**The problem**
Copy every line below that has the word "pick" in it.
(Data listing begins)
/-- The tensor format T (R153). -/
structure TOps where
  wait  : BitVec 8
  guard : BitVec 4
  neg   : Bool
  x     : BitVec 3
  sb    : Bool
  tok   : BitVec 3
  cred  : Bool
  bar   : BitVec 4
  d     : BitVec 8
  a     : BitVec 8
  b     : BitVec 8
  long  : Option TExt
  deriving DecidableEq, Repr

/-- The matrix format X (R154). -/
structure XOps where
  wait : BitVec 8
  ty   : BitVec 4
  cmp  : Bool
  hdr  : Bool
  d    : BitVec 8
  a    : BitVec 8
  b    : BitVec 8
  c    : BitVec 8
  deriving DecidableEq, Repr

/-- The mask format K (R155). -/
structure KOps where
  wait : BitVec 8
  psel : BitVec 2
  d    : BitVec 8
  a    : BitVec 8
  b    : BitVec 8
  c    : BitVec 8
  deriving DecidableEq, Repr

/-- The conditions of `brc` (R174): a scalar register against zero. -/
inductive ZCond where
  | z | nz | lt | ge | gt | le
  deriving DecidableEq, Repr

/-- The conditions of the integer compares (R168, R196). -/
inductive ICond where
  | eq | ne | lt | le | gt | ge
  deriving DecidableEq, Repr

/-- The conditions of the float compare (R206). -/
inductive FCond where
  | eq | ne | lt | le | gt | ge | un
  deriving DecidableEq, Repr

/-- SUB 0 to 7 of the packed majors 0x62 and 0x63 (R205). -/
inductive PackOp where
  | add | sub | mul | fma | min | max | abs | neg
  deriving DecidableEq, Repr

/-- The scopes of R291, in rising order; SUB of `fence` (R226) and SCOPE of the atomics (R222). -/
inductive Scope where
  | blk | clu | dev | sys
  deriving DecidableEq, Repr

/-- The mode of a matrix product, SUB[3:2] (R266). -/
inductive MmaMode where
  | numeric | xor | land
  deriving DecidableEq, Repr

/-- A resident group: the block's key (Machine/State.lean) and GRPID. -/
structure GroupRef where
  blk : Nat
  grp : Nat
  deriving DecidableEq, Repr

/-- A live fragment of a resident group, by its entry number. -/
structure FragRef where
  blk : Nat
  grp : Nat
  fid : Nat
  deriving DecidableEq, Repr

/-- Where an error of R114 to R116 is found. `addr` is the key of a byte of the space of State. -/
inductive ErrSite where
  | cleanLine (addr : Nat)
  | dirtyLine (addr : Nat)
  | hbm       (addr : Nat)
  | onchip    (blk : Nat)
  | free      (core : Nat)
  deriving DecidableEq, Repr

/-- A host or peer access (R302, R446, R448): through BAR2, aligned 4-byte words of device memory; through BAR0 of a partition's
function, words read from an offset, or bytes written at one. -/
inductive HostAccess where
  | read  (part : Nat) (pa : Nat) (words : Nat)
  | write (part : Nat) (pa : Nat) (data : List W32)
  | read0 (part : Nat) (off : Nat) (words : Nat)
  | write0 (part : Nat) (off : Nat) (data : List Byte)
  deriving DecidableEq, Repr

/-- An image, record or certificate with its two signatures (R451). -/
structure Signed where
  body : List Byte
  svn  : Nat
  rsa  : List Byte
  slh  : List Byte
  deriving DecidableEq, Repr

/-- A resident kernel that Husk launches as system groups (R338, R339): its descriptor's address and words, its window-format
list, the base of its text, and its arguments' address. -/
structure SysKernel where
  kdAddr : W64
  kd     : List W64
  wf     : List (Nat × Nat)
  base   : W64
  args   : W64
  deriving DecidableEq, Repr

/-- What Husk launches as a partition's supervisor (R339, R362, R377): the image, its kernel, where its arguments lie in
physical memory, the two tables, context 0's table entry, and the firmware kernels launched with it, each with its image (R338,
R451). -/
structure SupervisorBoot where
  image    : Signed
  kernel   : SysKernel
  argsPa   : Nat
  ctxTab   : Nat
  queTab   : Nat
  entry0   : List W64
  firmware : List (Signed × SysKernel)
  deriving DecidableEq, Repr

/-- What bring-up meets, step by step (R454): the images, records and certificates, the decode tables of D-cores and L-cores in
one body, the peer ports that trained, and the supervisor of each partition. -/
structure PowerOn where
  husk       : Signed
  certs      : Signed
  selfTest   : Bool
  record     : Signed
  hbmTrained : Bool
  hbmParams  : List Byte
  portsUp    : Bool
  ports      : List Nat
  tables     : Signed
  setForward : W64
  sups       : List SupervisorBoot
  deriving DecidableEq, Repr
(Data listing ends)
(Data listing begins)
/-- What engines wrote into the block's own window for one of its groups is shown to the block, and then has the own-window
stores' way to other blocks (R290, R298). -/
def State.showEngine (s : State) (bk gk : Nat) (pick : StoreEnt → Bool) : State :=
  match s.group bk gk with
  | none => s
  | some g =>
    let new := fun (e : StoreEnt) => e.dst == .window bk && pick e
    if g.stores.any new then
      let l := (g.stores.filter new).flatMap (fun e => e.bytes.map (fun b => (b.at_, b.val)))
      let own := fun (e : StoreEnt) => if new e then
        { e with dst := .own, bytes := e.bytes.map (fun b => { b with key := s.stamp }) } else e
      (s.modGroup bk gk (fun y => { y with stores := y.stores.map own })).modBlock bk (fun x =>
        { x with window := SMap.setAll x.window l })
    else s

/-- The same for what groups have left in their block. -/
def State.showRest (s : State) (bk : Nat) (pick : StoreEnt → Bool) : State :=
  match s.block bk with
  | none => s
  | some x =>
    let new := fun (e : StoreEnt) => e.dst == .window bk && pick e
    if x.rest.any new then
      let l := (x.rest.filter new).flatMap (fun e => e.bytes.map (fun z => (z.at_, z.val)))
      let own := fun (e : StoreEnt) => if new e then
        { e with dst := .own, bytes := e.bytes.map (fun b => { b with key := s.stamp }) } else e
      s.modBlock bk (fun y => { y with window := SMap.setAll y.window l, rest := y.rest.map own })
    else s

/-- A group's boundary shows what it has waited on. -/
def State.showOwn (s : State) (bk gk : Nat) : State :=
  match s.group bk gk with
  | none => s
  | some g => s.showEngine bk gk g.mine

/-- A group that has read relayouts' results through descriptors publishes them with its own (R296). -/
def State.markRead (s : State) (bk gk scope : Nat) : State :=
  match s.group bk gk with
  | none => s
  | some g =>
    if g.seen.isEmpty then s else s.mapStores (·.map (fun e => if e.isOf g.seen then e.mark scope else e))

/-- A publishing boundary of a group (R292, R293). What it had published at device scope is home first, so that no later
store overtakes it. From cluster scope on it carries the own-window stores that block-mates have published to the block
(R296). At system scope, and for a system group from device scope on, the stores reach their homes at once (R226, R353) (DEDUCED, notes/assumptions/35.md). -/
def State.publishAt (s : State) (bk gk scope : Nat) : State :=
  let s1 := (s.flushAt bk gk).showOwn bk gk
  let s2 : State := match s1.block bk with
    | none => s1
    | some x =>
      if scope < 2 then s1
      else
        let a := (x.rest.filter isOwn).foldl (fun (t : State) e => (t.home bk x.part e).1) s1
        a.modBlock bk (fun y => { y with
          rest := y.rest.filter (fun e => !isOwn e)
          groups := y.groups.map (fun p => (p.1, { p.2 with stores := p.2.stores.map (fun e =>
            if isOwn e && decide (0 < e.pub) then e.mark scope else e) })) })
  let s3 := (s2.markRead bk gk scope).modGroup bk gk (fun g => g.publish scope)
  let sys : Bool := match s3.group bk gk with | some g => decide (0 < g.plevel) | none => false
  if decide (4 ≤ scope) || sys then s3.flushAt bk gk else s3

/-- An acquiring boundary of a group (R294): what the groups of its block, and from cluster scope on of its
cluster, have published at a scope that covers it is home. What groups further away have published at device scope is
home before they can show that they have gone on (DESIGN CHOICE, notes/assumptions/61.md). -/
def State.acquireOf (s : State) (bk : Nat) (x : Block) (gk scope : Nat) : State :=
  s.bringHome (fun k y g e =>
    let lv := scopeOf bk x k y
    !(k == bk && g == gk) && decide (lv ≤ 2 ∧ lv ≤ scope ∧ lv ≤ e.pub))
(Data listing ends)
**Output for this task**
def State.showEngine (s : State) (bk gk : Nat) (pick : StoreEnt → Bool) : State :=
    let new := fun (e : StoreEnt) => e.dst == .window bk && pick e
def State.showRest (s : State) (bk : Nat) (pick : StoreEnt → Bool) : State :=
    let new := fun (e : StoreEnt) => e.dst == .window bk && pick e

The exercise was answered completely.